## Exercise details:
Search term "setTentry": please copy every line of the records below that contains it.

## Data provided:
**********

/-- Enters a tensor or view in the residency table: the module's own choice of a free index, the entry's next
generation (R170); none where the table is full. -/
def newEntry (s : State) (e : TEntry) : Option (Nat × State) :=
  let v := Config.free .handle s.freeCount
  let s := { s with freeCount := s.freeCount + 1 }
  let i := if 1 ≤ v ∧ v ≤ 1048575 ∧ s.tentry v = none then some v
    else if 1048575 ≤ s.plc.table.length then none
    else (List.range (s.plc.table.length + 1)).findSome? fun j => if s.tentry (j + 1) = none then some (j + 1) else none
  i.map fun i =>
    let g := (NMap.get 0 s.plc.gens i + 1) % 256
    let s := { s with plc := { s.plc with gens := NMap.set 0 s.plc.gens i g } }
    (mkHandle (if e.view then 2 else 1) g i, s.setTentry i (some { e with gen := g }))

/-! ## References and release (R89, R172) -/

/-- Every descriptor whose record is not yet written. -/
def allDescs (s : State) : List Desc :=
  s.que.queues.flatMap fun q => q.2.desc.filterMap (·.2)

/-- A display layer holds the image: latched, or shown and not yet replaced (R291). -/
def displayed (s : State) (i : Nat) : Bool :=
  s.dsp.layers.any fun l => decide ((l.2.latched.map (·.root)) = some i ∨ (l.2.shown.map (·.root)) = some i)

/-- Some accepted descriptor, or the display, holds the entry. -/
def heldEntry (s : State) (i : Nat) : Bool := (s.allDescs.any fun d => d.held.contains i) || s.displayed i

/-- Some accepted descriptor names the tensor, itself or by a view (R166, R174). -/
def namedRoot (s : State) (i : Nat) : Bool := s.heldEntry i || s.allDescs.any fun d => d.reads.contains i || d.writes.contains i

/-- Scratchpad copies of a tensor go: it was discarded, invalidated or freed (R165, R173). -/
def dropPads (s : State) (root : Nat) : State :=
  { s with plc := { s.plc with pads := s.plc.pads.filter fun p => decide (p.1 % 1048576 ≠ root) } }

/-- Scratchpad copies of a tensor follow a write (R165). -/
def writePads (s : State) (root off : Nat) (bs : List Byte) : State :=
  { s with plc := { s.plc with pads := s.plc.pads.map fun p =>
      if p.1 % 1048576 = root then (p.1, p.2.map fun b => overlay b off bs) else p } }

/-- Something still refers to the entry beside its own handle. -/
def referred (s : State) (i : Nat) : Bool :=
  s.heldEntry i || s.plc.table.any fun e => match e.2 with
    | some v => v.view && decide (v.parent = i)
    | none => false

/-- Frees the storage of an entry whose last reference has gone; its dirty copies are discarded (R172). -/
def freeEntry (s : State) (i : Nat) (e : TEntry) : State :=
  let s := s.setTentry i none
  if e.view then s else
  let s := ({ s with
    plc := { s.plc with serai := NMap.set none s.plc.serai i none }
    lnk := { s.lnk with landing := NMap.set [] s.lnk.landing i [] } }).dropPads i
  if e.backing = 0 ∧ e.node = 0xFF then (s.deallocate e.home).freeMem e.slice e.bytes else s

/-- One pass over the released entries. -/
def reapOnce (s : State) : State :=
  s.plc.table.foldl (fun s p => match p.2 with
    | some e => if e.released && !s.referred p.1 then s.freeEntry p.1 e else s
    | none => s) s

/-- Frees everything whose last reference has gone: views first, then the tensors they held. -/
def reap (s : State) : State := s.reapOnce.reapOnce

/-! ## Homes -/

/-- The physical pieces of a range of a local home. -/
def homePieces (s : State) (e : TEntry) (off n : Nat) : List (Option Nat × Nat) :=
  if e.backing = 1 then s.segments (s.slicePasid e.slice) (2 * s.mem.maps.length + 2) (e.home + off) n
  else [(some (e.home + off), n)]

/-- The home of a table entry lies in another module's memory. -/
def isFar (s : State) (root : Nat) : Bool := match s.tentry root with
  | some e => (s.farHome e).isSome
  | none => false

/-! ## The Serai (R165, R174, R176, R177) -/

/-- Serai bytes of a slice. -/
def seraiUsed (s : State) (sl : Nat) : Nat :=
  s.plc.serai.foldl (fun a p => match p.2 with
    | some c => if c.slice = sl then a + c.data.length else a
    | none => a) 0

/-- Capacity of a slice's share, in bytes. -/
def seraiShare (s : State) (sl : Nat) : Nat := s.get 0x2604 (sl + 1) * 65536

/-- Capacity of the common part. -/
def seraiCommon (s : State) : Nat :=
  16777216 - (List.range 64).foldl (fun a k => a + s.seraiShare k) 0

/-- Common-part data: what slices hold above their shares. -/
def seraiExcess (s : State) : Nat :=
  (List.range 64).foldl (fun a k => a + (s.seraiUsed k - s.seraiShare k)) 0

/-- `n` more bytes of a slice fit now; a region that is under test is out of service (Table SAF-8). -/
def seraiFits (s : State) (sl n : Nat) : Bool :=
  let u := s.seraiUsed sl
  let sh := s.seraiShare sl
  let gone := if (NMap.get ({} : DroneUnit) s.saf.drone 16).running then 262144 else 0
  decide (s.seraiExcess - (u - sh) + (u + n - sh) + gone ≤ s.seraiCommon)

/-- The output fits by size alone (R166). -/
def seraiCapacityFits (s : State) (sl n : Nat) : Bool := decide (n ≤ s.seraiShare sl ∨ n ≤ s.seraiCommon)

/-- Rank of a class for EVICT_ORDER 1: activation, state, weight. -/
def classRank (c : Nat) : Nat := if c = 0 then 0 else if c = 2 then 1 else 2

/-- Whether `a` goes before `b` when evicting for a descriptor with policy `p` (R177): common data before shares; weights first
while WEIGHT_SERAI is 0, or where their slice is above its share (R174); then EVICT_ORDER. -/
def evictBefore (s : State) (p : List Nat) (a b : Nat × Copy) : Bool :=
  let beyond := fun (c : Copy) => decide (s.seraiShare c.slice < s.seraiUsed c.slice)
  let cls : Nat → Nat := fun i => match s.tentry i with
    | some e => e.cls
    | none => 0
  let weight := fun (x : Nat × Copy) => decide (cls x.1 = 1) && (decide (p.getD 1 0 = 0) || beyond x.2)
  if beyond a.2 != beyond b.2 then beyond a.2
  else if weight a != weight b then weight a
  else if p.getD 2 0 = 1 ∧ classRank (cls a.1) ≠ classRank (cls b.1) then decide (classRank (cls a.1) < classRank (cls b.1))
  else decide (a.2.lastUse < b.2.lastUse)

**********

## Exercise response:
    (mkHandle (if e.view then 2 else 1) g i, s.setTentry i (some { e with gen := g }))
  let s := s.setTentry i none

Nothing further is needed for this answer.